Graeme Baker, who had been swimming unassisted since she was three, drowned after becoming trapped underwater by hundreds of pounds of suction force from a hot-tub drain. The child had gone to the graduation party of a family friend with her mother and four sisters, including her twin, Jackie. Soon after they arrived, one of Ms. Baker's daughters ran toward her and screamed, "Mommy! Mommy! Graeme is in the hot tub." Ms. Baker jumped in and tried to save Graeme. As she later testified in Congress: "It took two adults to pull her off this drain, the force so great that the cover of the drain cracked in half removing her." The little girl died a horrible death and one that should never have happened.
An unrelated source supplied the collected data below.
-- ==== Sys2Proof/Laws/State.lean ====
section
/-! SUPPORT. What each operation of Machine/Ops.lean does to each field of the state. -/

namespace Sys2Proof.Machine

@[simp] theorem State.respond_crcu (s : State) (r : Response) : (s.respond r).crcu = s.crcu := rfl
@[simp] theorem State.respond_ser (s : State) (r : Response) : (s.respond r).ser = s.ser := rfl
@[simp] theorem State.respond_des (s : State) (r : Response) : (s.respond r).des = s.des := rfl
@[simp] theorem State.respond_fault (s : State) (r : Response) : (s.respond r).fault = s.fault := rfl
@[simp] theorem State.respond_recIn (s : State) (r : Response) : (s.respond r).recIn = s.recIn := rfl
@[simp] theorem State.respond_pending (s : State) (r : Response) : (s.respond r).pending = s.pending := rfl
@[simp] theorem State.respond_rsp (s : State) (r : Response) : (s.respond r).rsp = some r := rfl

@[simp] theorem State.noResponse_crcu (s : State) : (s.noResponse).crcu = s.crcu := rfl
@[simp] theorem State.noResponse_ser (s : State) : (s.noResponse).ser = s.ser := rfl
@[simp] theorem State.noResponse_des (s : State) : (s.noResponse).des = s.des := rfl
@[simp] theorem State.noResponse_fault (s : State) : (s.noResponse).fault = s.fault := rfl
@[simp] theorem State.noResponse_recIn (s : State) : (s.noResponse).recIn = s.recIn := rfl
@[simp] theorem State.noResponse_pending (s : State) : (s.noResponse).pending = s.pending := rfl
@[simp] theorem State.noResponse_rsp (s : State) : (s.noResponse).rsp = none := rfl

@[simp] theorem State.raise_crcu (s : State) (reason : FaultReason) : (s.raise reason).crcu = s.crcu := rfl
@[simp] theorem State.raise_ser (s : State) (reason : FaultReason) : (s.raise reason).ser = s.ser := rfl
@[simp] theorem State.raise_des (s : State) (reason : FaultReason) : (s.raise reason).des = s.des := rfl
@[simp] theorem State.raise_fault (s : State) (reason : FaultReason) : (s.raise reason).fault = some reason := rfl
@[simp] theorem State.raise_recIn (s : State) (reason : FaultReason) : (s.raise reason).recIn = s.recIn := rfl
@[simp] theorem State.raise_pending (s : State) (reason : FaultReason) : (s.raise reason).pending = s.pending := rfl
@[simp] theorem State.raise_rsp (s : State) (reason : FaultReason) : (s.raise reason).rsp = none := rfl

@[simp] theorem State.withCrcu_crcu (s : State) (u : Crcu) : (s.withCrcu u).crcu = u := rfl
@[simp] theorem State.withCrcu_ser (s : State) (u : Crcu) : (s.withCrcu u).ser = s.ser := rfl
@[simp] theorem State.withCrcu_des (s : State) (u : Crcu) : (s.withCrcu u).des = s.des := rfl
@[simp] theorem State.withCrcu_fault (s : State) (u : Crcu) : (s.withCrcu u).fault = s.fault := rfl
@[simp] theorem State.withCrcu_recIn (s : State) (u : Crcu) : (s.withCrcu u).recIn = s.recIn := rfl
@[simp] theorem State.withCrcu_pending (s : State) (u : Crcu) : (s.withCrcu u).pending = s.pending := rfl
@[simp] theorem State.withCrcu_rsp (s : State) (u : Crcu) : (s.withCrcu u).rsp = s.rsp := rfl

@[simp] theorem State.withSer_crcu (s : State) (u : Ser) : (s.withSer u).crcu = s.crcu := rfl
@[simp] theorem State.withSer_ser (s : State) (u : Ser) : (s.withSer u).ser = u := rfl
@[simp] theorem State.withSer_des (s : State) (u : Ser) : (s.withSer u).des = s.des := rfl
@[simp] theorem State.withSer_fault (s : State) (u : Ser) : (s.withSer u).fault = s.fault := rfl
@[simp] theorem State.withSer_recIn (s : State) (u : Ser) : (s.withSer u).recIn = s.recIn := rfl
@[simp] theorem State.withSer_pending (s : State) (u : Ser) : (s.withSer u).pending = s.pending := rfl
@[simp] theorem State.withSer_rsp (s : State) (u : Ser) : (s.withSer u).rsp = s.rsp := rfl

@[simp] theorem State.withDes_crcu (s : State) (u : Des) : (s.withDes u).crcu = s.crcu := rfl
@[simp] theorem State.withDes_ser (s : State) (u : Des) : (s.withDes u).ser = s.ser := rfl
@[simp] theorem State.withDes_des (s : State) (u : Des) : (s.withDes u).des = u := rfl
@[simp] theorem State.withDes_fault (s : State) (u : Des) : (s.withDes u).fault = s.fault := rfl
@[simp] theorem State.withDes_recIn (s : State) (u : Des) : (s.withDes u).recIn = s.recIn := rfl
@[simp] theorem State.withDes_pending (s : State) (u : Des) : (s.withDes u).pending = s.pending := rfl
@[simp] theorem State.withDes_rsp (s : State) (u : Des) : (s.withDes u).rsp = s.rsp := rfl

@[simp] theorem State.withPending_crcu (s : State) (rest : List HostInput) : (s.withPending rest).crcu = s.crcu := rfl
@[simp] theorem State.withPending_ser (s : State) (rest : List HostInput) : (s.withPending rest).ser = s.ser := rfl
@[simp] theorem State.withPending_des (s : State) (rest : List HostInput) : (s.withPending rest).des = s.des := rfl
@[simp] theorem State.withPending_fault (s : State) (rest : List HostInput) : (s.withPending rest).fault = s.fault := rfl
@[simp] theorem State.withPending_recIn (s : State) (rest : List HostInput) : (s.withPending rest).recIn = s.recIn := rfl
@[simp] theorem State.withPending_pending (s : State) (rest : List HostInput) : (s.withPending rest).pending = rest := rfl
@[simp] theorem State.withPending_rsp (s : State) (rest : List HostInput) : (s.withPending rest).rsp = s.rsp := rfl

@[simp] theorem State.present_crcu (s : State) (r : Record) (rest : List HostInput) : (s.present r rest).crcu = s.crcu := rfl
@[simp] theorem State.present_ser (s : State) (r : Record) (rest : List HostInput) : (s.present r rest).ser = s.ser := rfl
@[simp] theorem State.present_des (s : State) (r : Record) (rest : List HostInput) : (s.present r rest).des = s.des := rfl
@[simp] theorem State.present_fault (s : State) (r : Record) (rest : List HostInput) : (s.present r rest).fault = s.fault := rfl
@[simp] theorem State.present_recIn (s : State) (r : Record) (rest : List HostInput) : (s.present r rest).recIn = r := rfl
@[simp] theorem State.present_pending (s : State) (r : Record) (rest : List HostInput) : (s.present r rest).pending = rest := rfl
@[simp] theorem State.present_rsp (s : State) (r : Record) (rest : List HostInput) : (s.present r rest).rsp = s.rsp := rfl

@[simp] theorem State.idle_crcu (s : State) : (s.idle).crcu = s.crcu := rfl
@[simp] theorem State.idle_ser (s : State) : (s.idle).ser = s.ser := rfl
@[simp] theorem State.idle_des (s : State) : (s.idle).des = s.des := rfl
@[simp] theorem State.idle_fault (s : State) : (s.idle).fault = s.fault := rfl
@[simp] theorem State.idle_recIn (s : State) : (s.idle).recIn = s.recIn := rfl
@[simp] theorem State.idle_pending (s : State) : (s.idle).pending = s.pending := rfl
@[simp] theorem State.idle_rsp (s : State) : (s.idle).rsp = none := rfl

@[simp] theorem State.assertReset_crcu (s : State) : (s.assertReset).crcu = Crcu.reset := rfl
@[simp] theorem State.assertReset_ser (s : State) : (s.assertReset).ser = Ser.reset := rfl
@[simp] theorem State.assertReset_des (s : State) : (s.assertReset).des = Des.reset := rfl
@[simp] theorem State.assertReset_fault (s : State) : (s.assertReset).fault = s.fault := rfl
@[simp] theorem State.assertReset_recIn (s : State) : (s.assertReset).recIn = s.recIn := rfl
@[simp] theorem State.assertReset_pending (s : State) : (s.assertReset).pending = s.pending := rfl
@[simp] theorem State.assertReset_rsp (s : State) : (s.assertReset).rsp = none := rfl

@[simp] theorem State.illegalCommand_crcu (s : State) : (s.illegalCommand).crcu = s.crcu := rfl
@[simp] theorem State.illegalCommand_ser (s : State) : (s.illegalCommand).ser = s.ser := rfl
@[simp] theorem State.illegalCommand_des (s : State) : (s.illegalCommand).des = s.des := rfl
@[simp] theorem State.illegalCommand_fault (s : State) : (s.illegalCommand).fault = s.fault := rfl
@[simp] theorem State.illegalCommand_recIn (s : State) : (s.illegalCommand).recIn = s.recIn := rfl
@[simp] theorem State.illegalCommand_pending (s : State) : (s.illegalCommand).pending = s.pending := rfl
@[simp] theorem State.illegalCommand_rsp (s : State) : (s.illegalCommand).rsp = some .rspIllegal := rfl

@[simp] theorem Des.returnToMagic_desState (u : Des) : u.returnToMagic.desState = .readingMagic := rfl
@[simp] theorem Des.returnToMagic_magicIdx (u : Des) : u.returnToMagic.magicIdx = 0 := rfl
@[simp] theorem Des.returnToMagic_desLen (u : Des) : u.returnToMagic.desLen = u.desLen := rfl
@[simp] theorem Des.returnToMagic_desCnt (u : Des) : u.returnToMagic.desCnt = u.desCnt := rfl
@[simp] theorem Des.returnToMagic_scratch (u : Des) : u.returnToMagic.scratch = u.scratch := rfl
@[simp] theorem Des.returnToMagic_crcRx (u : Des) : u.returnToMagic.crcRx = u.crcRx := rfl
@[simp] theorem Des.returnToMagic_crcCnt (u : Des) : u.returnToMagic.crcCnt = u.crcCnt := rfl

end Sys2Proof.Machine
end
Only days after Graeme's death, Mc. Baker's father-in-law, former Secretary of State James Baker, suggested that Nancy take action. He said at the time that the accident should never have happened to Graeme, nor should it happen to any child and he was right. Ms. Baker now reflects on what happened, saying:

Every day you get up looking for a child that's gone. You ask yourself, 'How in the world could I have prevented this from happening?' 'What could have been different?' I found out a lot could have been different. I was angry about it. I'm still angry about it.

After the tragedy, deep in grief, Nancy Baker soon started scanning the Internet to see if there were similar deaths. Slowly and sadly, she says, she began to "realize how many accidents had occurred - and how they were completely preventable." And that's when she began to make pool and hot tub entrapment a national issue. She personally visited House and Senate members, making her case, eventually joining up with the nonprofit safety group SafeKids to push for anti-drowning measures. As SafeKids notes on its Website, drowning is the second most common accidental injury-related killer of children ages one to 14. Each year, there are about 260 drowning deaths of children younger than five in swimming pools. The numbers of entrapment deaths are far smaller: 33 children, 14 and younger, died from pool and spa entrapments between 1985 and 2004 another 100 were injured during the same period.

Initially, Ms. Baker was told that the entrapment numbers were too low to merit Congressional or regulatory action. But this brave lady was undeterred, especially when she realized that there were relatively simple fixes available, including a safety vacuum release system that automatically shuts off the pump, releasing anyone who becomes entrapped. Fortunately Nancy Baker is translating her grief and anger into meaningful action. For that, SafeKids will name Nancy Baker as one of their safety crusaders. She will join the ranks of other parents who have lost children and are trying to make sure that their misfortune doesn't become that of others. Nancy Baker had this to say:

I dream of a day when children swimming in a pool without four-sided barrier fencing and with drain systems capable of pinning a child underwater would be just as unthinkable as children riding in a car without car seats.

I know that the powerful lobbying efforts against the bill are the reason there has not been final passage. All American citizens should join with Nancy Baker-SafeKids- and other safety groups and insist that the U.S. senate pass this needed legislation.